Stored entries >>
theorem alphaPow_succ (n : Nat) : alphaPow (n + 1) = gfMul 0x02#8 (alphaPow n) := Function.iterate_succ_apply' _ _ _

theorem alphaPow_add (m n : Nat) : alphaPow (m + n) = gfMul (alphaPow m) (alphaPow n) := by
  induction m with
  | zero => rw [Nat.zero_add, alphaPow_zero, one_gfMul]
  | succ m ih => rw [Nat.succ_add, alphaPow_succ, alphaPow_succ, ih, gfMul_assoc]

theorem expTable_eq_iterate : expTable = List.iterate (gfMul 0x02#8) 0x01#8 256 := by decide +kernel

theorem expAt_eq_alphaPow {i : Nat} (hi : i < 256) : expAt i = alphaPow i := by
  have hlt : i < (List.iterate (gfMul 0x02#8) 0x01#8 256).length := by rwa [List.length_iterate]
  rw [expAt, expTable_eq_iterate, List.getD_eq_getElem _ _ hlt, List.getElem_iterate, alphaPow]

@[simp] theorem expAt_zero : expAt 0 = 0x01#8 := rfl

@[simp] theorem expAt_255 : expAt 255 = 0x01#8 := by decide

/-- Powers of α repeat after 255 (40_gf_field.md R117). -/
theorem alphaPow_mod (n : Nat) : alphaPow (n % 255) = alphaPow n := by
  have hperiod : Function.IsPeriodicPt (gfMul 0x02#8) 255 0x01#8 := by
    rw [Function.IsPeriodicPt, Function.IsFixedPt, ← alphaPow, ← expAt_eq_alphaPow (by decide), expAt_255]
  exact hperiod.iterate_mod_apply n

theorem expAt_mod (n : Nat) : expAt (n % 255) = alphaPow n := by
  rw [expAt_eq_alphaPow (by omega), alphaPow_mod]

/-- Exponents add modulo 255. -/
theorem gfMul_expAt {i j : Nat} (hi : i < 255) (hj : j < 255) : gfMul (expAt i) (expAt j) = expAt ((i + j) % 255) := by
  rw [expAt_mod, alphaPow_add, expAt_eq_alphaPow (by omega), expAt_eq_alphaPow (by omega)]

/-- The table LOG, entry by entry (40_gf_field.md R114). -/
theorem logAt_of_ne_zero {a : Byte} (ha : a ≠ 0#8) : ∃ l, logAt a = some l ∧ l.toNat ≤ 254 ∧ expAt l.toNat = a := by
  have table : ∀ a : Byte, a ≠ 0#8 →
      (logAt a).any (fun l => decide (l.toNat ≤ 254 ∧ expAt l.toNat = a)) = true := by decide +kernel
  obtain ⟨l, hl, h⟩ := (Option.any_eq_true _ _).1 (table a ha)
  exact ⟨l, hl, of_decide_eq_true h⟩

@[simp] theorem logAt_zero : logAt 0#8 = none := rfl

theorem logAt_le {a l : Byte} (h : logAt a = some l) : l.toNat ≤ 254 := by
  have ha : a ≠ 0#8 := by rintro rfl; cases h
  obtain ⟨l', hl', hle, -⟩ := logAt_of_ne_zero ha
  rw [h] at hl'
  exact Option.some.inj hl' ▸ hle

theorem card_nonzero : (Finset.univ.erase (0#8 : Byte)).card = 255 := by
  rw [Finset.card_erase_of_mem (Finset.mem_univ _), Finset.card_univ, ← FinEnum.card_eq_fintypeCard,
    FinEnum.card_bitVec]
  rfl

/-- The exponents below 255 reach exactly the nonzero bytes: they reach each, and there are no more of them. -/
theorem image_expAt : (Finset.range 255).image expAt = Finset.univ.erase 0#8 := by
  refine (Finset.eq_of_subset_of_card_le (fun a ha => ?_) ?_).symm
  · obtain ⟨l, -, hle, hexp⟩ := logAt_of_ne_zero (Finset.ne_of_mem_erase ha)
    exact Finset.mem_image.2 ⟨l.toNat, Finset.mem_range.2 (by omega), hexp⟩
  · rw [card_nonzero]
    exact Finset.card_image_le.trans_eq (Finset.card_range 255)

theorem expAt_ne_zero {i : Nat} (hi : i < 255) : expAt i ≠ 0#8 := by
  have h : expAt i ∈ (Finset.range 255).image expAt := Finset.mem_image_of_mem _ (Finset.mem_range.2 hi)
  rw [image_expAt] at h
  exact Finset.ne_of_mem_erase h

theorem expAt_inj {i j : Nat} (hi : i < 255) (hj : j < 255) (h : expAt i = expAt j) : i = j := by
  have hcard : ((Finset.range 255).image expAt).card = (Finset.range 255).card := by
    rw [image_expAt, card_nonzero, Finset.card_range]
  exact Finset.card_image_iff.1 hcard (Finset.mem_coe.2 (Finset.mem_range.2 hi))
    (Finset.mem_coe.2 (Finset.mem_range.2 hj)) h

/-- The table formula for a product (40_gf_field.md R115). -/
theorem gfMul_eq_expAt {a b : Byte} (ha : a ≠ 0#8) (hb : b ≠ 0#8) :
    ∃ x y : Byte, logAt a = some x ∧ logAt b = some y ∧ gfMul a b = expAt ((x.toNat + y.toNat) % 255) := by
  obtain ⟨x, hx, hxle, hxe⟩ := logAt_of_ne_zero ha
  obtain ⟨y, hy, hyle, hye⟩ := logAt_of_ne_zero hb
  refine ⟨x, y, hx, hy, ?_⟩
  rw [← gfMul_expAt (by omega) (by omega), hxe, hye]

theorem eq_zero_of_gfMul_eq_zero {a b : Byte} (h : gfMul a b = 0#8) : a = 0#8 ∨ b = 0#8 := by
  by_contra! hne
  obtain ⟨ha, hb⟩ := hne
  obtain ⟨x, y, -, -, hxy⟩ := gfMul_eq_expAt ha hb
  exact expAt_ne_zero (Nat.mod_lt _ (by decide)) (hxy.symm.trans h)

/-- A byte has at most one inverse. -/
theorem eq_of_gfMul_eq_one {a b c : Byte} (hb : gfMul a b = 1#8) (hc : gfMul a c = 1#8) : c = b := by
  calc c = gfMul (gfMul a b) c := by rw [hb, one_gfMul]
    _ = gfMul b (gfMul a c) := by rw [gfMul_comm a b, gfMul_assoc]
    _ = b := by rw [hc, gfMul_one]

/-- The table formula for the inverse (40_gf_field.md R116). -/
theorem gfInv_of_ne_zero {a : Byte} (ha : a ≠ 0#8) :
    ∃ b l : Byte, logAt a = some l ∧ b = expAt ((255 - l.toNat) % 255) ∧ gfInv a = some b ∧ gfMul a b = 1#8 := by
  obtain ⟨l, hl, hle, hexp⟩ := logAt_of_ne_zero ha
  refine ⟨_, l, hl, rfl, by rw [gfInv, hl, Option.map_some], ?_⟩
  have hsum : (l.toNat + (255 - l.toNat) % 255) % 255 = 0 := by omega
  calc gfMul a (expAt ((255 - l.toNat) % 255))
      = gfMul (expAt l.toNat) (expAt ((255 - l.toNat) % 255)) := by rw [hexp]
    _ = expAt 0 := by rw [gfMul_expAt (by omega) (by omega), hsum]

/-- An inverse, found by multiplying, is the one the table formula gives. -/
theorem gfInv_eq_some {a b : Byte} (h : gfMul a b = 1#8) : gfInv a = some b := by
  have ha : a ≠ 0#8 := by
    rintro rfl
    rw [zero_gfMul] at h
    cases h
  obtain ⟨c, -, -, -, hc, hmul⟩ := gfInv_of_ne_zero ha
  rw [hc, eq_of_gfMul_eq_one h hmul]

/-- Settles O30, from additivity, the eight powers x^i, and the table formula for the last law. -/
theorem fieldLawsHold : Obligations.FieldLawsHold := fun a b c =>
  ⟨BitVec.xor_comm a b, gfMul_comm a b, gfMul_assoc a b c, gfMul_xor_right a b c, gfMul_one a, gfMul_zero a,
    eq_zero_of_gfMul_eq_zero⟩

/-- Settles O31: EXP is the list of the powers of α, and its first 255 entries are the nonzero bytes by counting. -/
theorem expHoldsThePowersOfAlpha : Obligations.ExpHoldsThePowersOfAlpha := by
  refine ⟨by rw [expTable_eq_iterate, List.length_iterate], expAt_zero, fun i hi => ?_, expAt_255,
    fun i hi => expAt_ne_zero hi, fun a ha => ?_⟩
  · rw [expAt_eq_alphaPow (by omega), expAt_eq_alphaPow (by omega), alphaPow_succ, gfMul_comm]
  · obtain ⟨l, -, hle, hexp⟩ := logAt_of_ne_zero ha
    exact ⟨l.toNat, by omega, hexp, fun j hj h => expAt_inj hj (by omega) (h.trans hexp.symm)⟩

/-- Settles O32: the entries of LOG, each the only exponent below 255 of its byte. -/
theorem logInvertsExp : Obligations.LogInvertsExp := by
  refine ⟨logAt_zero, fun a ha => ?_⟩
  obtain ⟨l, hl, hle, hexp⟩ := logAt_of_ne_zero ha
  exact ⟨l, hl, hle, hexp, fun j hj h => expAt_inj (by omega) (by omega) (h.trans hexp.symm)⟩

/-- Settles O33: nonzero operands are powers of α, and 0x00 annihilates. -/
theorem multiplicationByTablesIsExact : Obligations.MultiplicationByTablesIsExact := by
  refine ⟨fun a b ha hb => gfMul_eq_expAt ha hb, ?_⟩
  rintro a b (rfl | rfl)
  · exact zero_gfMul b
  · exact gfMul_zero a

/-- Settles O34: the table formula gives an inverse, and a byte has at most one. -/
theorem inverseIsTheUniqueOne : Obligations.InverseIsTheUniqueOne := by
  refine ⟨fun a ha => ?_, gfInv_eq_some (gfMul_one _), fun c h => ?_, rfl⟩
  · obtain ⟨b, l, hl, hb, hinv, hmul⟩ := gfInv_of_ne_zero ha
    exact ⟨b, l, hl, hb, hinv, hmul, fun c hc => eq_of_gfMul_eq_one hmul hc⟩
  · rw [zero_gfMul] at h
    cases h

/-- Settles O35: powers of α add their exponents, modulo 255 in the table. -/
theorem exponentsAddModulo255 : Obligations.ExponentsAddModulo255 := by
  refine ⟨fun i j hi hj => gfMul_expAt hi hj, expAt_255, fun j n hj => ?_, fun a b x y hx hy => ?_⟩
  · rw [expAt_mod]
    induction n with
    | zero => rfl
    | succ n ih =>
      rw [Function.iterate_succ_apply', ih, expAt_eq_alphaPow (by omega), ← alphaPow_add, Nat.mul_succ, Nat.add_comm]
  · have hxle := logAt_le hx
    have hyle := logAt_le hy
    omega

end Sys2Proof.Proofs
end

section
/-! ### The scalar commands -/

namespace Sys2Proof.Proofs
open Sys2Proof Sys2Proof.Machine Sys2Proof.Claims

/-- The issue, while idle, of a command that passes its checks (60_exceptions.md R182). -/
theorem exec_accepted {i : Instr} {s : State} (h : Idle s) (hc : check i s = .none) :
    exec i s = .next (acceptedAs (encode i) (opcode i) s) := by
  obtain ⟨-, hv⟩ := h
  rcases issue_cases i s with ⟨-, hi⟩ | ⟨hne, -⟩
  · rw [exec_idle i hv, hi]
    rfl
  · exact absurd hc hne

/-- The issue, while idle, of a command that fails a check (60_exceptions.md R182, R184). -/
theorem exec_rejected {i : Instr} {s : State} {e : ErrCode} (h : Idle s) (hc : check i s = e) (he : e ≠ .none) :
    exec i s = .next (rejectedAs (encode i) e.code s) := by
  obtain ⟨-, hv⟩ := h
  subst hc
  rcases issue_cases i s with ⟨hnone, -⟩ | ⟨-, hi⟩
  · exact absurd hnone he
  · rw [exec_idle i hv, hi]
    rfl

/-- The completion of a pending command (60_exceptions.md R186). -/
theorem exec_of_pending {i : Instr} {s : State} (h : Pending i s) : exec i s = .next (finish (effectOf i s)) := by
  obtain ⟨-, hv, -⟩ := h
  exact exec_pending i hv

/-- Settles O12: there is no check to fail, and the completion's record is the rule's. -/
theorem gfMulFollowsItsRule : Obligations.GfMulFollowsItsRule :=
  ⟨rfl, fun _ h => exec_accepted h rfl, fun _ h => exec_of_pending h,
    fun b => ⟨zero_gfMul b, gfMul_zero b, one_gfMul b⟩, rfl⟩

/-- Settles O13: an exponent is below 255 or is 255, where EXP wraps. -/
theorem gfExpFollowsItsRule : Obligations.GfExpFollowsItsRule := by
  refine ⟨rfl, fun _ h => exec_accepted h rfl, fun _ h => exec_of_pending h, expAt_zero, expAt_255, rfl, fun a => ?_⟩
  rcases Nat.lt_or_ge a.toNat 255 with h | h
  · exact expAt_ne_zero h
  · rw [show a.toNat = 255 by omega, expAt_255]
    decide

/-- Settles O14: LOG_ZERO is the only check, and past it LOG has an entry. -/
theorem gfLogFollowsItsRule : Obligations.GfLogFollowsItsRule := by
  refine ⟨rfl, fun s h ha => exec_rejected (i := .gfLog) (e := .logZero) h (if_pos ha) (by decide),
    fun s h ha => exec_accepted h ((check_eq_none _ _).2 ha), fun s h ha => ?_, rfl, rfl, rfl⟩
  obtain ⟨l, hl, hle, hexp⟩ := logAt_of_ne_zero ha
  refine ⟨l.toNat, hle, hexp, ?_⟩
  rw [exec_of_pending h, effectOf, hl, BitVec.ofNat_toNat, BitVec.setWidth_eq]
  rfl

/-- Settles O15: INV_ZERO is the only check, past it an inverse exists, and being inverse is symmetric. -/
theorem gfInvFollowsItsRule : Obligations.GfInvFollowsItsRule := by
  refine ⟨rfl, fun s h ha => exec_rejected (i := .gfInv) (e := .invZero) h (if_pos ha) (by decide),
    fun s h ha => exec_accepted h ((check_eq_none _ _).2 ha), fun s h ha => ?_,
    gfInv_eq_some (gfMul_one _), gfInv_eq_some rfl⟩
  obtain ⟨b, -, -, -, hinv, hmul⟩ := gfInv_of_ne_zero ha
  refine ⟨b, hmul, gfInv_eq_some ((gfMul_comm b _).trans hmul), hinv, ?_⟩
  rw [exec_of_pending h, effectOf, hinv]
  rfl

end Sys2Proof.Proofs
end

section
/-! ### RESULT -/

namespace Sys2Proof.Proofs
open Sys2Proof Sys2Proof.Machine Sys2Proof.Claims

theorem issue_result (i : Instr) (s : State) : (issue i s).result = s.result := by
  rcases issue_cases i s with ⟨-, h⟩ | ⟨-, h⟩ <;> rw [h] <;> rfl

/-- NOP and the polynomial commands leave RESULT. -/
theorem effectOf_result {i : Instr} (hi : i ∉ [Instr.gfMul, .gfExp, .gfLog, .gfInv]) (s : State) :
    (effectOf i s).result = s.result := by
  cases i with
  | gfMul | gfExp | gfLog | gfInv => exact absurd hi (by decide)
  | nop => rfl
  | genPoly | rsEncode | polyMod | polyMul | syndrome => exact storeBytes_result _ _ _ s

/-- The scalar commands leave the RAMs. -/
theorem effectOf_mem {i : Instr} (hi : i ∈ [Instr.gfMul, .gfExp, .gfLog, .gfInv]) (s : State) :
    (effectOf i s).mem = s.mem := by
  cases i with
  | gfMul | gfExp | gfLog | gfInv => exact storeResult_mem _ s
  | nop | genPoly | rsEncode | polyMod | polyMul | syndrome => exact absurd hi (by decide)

PROBLEM DETAILS >> Nothing but the lines from the top of the entries above through the line with "rw [expAt, expTable_eq_iterate, List.getD_eq_getElem" should be set down, each exactly as written.

OUTPUT >>
theorem alphaPow_succ (n : Nat) : alphaPow (n + 1) = gfMul 0x02#8 (alphaPow n) := Function.iterate_succ_apply' _ _ _

theorem alphaPow_add (m n : Nat) : alphaPow (m + n) = gfMul (alphaPow m) (alphaPow n) := by
  induction m with
  | zero => rw [Nat.zero_add, alphaPow_zero, one_gfMul]
  | succ m ih => rw [Nat.succ_add, alphaPow_succ, alphaPow_succ, ih, gfMul_assoc]

theorem expTable_eq_iterate : expTable = List.iterate (gfMul 0x02#8) 0x01#8 256 := by decide +kernel

theorem expAt_eq_alphaPow {i : Nat} (hi : i < 256) : expAt i = alphaPow i := by
  have hlt : i < (List.iterate (gfMul 0x02#8) 0x01#8 256).length := by rwa [List.length_iterate]
  rw [expAt, expTable_eq_iterate, List.getD_eq_getElem _ _ hlt, List.getElem_iterate, alphaPow]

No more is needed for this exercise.